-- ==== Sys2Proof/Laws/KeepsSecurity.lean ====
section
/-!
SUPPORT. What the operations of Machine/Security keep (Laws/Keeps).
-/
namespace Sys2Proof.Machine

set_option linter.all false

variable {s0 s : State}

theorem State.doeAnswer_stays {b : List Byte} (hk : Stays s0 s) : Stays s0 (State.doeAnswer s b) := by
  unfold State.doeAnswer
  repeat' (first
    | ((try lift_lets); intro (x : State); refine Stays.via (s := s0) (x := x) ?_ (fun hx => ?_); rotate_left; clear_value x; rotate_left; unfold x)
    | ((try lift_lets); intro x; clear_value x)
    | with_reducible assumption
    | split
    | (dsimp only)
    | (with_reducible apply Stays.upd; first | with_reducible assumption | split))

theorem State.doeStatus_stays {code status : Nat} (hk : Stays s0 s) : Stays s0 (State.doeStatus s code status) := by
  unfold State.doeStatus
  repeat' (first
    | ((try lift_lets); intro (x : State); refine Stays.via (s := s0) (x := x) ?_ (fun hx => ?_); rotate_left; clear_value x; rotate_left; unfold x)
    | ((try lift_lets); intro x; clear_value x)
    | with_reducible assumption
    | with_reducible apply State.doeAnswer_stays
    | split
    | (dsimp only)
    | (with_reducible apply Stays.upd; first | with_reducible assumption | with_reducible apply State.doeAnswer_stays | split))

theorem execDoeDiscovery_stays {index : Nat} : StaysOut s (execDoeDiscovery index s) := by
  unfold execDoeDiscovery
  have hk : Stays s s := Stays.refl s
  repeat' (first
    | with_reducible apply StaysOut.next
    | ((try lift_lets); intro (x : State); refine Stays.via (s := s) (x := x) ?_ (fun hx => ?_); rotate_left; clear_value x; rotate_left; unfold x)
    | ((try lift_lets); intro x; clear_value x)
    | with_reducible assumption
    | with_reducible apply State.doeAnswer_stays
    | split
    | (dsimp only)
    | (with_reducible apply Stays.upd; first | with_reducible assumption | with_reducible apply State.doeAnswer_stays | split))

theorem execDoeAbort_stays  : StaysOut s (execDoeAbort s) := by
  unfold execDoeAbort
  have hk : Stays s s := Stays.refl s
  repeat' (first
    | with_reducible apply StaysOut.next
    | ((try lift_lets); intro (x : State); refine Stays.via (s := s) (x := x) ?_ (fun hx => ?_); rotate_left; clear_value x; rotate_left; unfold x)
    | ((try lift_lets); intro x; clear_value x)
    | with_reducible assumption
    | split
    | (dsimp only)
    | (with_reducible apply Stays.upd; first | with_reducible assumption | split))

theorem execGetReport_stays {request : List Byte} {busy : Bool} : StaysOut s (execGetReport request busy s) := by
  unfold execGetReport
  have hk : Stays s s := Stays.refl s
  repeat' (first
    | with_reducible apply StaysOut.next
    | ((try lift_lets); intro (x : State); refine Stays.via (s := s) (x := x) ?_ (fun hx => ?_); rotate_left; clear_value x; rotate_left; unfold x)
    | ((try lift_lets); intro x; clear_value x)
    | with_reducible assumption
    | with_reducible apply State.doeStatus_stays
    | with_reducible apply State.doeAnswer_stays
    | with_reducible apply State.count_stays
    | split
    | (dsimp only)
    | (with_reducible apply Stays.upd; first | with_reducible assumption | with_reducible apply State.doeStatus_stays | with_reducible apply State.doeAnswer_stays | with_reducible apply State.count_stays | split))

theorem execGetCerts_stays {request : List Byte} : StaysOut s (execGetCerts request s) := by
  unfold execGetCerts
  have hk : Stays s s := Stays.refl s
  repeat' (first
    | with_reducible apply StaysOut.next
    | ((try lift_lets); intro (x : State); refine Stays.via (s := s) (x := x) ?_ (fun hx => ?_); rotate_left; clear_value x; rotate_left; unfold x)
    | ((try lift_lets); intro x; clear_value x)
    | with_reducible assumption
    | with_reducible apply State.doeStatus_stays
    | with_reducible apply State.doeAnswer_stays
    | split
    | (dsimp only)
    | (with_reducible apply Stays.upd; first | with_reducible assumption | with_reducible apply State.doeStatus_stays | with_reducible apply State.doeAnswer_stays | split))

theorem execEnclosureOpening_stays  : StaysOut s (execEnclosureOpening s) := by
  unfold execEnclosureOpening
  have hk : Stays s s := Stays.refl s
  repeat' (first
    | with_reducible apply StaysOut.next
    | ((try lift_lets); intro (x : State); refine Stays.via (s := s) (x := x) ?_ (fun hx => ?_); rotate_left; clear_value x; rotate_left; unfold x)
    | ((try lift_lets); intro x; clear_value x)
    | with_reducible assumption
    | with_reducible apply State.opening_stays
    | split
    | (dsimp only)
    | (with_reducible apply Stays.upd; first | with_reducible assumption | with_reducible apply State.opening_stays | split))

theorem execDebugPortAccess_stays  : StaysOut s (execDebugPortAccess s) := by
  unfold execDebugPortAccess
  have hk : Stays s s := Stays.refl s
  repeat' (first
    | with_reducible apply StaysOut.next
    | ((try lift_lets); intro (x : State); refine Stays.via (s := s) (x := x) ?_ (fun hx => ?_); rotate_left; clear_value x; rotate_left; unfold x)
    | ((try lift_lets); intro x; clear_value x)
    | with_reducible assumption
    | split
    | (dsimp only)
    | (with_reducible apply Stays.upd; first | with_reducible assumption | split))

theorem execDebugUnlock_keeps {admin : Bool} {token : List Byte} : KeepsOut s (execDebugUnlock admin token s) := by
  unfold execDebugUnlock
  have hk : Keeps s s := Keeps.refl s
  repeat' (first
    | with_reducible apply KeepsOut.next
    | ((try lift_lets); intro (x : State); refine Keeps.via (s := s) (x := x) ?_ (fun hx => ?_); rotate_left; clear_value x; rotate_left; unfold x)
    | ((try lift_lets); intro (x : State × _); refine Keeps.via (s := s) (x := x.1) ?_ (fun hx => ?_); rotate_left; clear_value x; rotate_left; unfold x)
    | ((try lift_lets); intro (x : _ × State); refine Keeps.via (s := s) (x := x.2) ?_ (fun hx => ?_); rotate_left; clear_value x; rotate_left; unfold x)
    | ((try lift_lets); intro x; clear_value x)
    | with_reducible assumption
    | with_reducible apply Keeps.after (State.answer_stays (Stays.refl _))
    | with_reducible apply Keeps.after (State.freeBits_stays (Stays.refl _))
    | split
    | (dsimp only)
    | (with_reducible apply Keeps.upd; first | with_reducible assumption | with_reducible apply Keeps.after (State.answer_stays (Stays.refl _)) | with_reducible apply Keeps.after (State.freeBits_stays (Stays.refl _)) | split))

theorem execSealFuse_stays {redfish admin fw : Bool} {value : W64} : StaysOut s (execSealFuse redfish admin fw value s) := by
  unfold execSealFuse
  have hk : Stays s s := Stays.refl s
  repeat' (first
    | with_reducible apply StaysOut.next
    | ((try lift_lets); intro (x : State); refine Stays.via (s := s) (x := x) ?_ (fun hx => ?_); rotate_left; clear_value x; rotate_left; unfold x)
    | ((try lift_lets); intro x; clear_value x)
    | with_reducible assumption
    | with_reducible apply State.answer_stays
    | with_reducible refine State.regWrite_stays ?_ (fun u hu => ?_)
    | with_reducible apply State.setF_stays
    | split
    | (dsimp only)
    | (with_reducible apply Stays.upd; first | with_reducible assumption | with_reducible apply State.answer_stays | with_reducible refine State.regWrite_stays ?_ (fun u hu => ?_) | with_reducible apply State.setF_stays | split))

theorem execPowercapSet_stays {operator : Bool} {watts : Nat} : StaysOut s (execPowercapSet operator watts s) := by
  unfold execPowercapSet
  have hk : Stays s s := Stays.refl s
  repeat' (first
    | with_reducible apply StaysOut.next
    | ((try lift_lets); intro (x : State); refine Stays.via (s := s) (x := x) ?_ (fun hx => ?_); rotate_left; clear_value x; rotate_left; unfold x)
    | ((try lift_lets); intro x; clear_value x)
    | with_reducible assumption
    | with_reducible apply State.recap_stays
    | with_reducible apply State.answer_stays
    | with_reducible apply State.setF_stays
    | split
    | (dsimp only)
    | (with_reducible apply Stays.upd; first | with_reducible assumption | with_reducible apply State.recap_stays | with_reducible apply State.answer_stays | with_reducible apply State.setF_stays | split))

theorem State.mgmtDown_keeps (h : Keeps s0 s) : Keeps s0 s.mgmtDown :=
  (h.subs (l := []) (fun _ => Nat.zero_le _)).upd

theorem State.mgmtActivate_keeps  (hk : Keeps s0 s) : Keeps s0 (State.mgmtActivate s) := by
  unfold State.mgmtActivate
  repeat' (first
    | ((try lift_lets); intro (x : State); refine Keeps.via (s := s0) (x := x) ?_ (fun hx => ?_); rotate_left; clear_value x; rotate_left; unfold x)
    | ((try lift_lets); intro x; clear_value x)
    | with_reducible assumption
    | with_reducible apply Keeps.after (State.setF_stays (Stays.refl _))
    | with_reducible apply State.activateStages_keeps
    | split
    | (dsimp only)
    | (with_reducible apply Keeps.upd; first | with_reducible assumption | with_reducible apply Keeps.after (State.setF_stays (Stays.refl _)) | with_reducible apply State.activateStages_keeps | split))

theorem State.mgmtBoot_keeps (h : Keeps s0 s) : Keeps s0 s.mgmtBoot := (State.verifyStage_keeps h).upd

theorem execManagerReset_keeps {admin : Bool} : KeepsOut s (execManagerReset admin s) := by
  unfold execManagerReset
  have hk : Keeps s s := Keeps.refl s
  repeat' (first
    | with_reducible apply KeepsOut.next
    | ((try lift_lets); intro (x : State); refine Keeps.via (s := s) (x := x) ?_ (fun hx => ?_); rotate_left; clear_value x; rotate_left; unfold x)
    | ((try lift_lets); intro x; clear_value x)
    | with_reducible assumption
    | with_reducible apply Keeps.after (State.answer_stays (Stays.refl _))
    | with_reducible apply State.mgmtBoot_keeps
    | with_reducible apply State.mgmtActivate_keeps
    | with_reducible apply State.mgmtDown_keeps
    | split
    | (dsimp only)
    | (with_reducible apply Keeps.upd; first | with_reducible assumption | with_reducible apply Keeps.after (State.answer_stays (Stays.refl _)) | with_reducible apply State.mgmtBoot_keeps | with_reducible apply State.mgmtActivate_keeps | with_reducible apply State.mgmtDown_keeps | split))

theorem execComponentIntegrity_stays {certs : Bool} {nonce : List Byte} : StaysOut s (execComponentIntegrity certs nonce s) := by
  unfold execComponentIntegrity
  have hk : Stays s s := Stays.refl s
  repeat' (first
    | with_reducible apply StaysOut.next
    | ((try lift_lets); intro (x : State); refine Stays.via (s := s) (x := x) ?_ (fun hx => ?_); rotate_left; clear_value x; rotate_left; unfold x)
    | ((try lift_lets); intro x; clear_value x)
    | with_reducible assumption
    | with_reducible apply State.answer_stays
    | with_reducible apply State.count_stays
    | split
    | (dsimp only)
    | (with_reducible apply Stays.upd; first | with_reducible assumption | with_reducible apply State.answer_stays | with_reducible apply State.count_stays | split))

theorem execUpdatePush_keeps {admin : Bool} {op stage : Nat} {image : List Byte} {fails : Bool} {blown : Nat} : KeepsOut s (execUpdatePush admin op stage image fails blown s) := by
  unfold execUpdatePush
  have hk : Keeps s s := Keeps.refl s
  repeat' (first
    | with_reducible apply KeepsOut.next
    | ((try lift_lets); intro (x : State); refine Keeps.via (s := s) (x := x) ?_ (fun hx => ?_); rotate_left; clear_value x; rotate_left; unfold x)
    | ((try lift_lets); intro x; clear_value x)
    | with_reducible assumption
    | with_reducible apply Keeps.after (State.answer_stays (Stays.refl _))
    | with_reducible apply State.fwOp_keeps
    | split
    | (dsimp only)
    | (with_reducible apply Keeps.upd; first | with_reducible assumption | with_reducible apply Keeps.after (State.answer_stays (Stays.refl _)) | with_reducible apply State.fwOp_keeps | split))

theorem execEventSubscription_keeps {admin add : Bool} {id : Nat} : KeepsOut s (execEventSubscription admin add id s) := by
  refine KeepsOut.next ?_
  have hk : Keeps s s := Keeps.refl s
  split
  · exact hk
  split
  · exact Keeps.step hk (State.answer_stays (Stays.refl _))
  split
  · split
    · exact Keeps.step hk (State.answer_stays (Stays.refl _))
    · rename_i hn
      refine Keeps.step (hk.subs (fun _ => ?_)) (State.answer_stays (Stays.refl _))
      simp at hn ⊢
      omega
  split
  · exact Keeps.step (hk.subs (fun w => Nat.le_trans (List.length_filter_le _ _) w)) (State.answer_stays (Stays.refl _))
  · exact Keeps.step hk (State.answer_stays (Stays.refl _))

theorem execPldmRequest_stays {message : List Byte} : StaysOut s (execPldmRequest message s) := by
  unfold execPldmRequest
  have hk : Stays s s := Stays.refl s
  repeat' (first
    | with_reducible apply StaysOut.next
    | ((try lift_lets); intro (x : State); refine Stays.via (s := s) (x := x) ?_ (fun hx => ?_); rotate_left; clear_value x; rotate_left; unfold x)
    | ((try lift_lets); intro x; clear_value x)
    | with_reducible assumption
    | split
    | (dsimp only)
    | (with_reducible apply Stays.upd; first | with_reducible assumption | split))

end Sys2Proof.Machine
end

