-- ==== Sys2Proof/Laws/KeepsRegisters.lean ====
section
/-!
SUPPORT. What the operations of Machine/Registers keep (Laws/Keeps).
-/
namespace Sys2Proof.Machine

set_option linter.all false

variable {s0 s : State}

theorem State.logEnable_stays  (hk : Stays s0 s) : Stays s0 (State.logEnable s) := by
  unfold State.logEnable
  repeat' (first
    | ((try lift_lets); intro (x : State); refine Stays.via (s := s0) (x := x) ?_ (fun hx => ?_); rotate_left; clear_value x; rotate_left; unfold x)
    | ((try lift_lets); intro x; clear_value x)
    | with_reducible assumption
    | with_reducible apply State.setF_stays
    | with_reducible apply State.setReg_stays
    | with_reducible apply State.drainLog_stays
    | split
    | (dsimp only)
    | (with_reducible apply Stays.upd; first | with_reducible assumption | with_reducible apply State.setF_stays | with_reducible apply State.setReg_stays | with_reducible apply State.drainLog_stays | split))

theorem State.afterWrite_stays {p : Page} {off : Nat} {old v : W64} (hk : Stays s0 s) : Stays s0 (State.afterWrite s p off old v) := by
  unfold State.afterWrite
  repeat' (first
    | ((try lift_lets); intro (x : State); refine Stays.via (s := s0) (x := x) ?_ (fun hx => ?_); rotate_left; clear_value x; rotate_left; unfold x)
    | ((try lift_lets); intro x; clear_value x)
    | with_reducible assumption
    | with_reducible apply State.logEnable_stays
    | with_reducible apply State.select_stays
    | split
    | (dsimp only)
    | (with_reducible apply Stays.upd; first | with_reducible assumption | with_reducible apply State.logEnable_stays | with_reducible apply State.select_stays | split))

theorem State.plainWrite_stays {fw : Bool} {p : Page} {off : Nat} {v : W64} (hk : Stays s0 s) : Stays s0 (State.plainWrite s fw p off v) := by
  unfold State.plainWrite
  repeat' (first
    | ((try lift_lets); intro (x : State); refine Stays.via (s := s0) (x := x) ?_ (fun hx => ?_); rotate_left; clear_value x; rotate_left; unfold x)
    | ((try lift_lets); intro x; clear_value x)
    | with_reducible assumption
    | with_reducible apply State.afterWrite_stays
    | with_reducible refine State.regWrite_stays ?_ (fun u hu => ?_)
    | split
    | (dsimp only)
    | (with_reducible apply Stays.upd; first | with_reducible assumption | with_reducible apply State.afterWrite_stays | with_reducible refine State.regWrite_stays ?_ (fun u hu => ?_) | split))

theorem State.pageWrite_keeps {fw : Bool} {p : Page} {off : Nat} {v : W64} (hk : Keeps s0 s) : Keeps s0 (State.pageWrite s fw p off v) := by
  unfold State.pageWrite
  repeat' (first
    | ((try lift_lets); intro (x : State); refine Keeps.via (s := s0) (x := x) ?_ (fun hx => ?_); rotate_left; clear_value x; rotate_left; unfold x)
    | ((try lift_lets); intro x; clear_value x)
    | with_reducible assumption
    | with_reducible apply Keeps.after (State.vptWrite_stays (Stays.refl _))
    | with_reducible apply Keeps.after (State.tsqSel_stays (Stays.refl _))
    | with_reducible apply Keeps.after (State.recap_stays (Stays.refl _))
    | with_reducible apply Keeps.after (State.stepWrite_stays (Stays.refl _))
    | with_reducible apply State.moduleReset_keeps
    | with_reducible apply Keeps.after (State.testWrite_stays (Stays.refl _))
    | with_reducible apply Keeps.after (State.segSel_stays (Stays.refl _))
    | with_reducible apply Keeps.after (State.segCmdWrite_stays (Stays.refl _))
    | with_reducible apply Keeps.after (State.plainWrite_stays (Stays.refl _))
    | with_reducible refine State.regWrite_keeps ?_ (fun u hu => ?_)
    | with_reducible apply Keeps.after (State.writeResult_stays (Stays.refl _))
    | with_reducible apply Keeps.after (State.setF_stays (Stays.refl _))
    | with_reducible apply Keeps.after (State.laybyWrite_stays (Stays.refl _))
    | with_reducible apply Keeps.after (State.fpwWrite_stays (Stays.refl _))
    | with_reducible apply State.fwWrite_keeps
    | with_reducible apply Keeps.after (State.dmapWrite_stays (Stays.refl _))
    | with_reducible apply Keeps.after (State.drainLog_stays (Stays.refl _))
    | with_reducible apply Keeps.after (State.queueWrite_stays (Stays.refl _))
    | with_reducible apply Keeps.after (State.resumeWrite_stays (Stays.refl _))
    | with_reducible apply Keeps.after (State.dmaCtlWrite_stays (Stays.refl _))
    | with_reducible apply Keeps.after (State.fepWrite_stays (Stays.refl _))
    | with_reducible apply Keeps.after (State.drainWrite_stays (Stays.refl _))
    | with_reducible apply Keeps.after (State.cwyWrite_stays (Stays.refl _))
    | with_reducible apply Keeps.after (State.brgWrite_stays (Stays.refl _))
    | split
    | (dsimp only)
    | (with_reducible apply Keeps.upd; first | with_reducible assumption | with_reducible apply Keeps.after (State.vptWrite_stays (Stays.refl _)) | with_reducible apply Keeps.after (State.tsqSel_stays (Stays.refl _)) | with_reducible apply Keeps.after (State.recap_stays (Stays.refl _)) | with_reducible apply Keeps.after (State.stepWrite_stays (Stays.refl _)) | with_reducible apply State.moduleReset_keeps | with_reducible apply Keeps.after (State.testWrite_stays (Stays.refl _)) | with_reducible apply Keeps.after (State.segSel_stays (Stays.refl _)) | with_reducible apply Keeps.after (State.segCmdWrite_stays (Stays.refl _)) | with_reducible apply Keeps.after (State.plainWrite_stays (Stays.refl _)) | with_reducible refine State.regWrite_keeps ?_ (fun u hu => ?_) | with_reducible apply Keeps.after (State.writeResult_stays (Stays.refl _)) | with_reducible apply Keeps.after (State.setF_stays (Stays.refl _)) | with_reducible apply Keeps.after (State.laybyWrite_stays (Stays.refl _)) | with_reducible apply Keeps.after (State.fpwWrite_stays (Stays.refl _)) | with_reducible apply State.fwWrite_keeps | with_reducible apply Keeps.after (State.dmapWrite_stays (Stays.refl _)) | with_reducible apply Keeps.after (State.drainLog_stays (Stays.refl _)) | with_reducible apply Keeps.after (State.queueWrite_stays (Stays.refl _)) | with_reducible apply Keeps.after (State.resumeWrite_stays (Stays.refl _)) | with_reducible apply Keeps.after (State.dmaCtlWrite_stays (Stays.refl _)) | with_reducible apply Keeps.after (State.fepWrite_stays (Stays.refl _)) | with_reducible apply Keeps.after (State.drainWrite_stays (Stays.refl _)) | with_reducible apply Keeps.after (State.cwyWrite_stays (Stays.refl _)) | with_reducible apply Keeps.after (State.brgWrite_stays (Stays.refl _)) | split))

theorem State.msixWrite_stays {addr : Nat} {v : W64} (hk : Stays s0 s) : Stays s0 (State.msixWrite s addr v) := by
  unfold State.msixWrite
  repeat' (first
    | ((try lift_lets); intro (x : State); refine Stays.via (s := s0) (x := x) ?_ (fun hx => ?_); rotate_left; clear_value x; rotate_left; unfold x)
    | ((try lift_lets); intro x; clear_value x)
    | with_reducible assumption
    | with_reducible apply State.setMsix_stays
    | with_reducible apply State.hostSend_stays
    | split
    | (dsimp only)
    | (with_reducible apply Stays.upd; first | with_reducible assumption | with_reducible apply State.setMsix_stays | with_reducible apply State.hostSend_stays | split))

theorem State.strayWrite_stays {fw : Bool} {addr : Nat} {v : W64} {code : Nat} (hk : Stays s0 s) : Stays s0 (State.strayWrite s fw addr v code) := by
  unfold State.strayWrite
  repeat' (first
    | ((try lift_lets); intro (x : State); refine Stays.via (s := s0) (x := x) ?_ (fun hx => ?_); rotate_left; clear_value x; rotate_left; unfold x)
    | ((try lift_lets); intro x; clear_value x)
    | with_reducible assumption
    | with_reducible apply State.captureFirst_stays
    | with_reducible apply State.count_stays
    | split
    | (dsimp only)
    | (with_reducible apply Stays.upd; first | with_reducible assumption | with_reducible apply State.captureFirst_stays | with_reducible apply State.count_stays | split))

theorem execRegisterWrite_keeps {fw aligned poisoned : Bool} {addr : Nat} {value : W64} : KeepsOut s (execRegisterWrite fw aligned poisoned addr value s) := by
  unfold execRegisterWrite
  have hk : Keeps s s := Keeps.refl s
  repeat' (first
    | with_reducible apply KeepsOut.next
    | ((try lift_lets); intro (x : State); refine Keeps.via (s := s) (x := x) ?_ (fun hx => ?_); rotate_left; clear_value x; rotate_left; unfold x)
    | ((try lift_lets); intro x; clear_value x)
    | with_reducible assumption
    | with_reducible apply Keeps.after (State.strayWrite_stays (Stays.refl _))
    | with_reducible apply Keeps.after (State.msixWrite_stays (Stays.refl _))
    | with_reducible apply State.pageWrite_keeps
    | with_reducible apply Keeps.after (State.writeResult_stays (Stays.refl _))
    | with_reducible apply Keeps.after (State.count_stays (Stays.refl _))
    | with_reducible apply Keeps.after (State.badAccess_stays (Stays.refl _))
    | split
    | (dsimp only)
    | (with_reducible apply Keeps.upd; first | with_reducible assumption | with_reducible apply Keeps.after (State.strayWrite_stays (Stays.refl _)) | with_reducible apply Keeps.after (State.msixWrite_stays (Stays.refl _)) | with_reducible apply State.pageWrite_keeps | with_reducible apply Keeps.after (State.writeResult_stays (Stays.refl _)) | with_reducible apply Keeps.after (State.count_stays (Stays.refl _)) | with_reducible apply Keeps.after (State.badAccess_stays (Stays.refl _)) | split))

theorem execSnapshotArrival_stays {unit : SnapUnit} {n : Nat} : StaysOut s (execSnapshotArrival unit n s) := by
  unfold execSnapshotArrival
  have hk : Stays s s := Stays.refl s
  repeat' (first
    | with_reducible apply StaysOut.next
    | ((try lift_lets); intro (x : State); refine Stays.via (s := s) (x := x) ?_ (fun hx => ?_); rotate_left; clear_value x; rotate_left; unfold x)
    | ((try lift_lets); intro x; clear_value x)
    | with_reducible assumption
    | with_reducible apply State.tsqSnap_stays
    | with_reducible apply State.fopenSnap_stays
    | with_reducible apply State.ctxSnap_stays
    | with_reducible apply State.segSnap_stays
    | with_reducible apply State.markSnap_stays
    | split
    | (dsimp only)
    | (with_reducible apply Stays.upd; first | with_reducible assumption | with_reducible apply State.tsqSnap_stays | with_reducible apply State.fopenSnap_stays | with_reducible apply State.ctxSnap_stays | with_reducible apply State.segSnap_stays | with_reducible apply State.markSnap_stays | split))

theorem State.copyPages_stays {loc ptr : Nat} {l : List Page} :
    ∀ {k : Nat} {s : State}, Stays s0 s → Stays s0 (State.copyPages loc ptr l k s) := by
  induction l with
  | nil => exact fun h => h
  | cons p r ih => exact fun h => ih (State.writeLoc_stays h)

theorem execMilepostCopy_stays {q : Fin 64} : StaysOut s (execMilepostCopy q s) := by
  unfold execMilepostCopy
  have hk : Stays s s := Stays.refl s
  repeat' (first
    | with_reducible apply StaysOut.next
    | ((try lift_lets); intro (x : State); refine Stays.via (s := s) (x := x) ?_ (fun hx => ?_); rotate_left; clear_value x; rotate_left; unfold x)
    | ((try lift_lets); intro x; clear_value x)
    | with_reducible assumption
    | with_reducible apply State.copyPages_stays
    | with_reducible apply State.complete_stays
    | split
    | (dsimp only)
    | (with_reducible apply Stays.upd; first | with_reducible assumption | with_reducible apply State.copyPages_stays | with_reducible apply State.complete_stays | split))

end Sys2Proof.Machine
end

=======

Copy each line containing the word "admin" from the data.

**Written response**:
theorem execDebugUnlock_keeps {admin : Bool} {token : List Byte} : KeepsOut s (execDebugUnlock admin token s) := by
theorem execSealFuse_stays {redfish admin fw : Bool} {value : W64} : StaysOut s (execSealFuse redfish admin fw value s) := by
theorem execManagerReset_keeps {admin : Bool} : KeepsOut s (execManagerReset admin s) := by
theorem execUpdatePush_keeps {admin : Bool} {op stage : Nat} {image : List Byte} {fails : Bool} {blown : Nat} : KeepsOut s (execUpdatePush admin op stage image fails blown s) := by
theorem execEventSubscription_keeps {admin add : Bool} {id : Nat} : KeepsOut s (execEventSubscription admin add id s) := by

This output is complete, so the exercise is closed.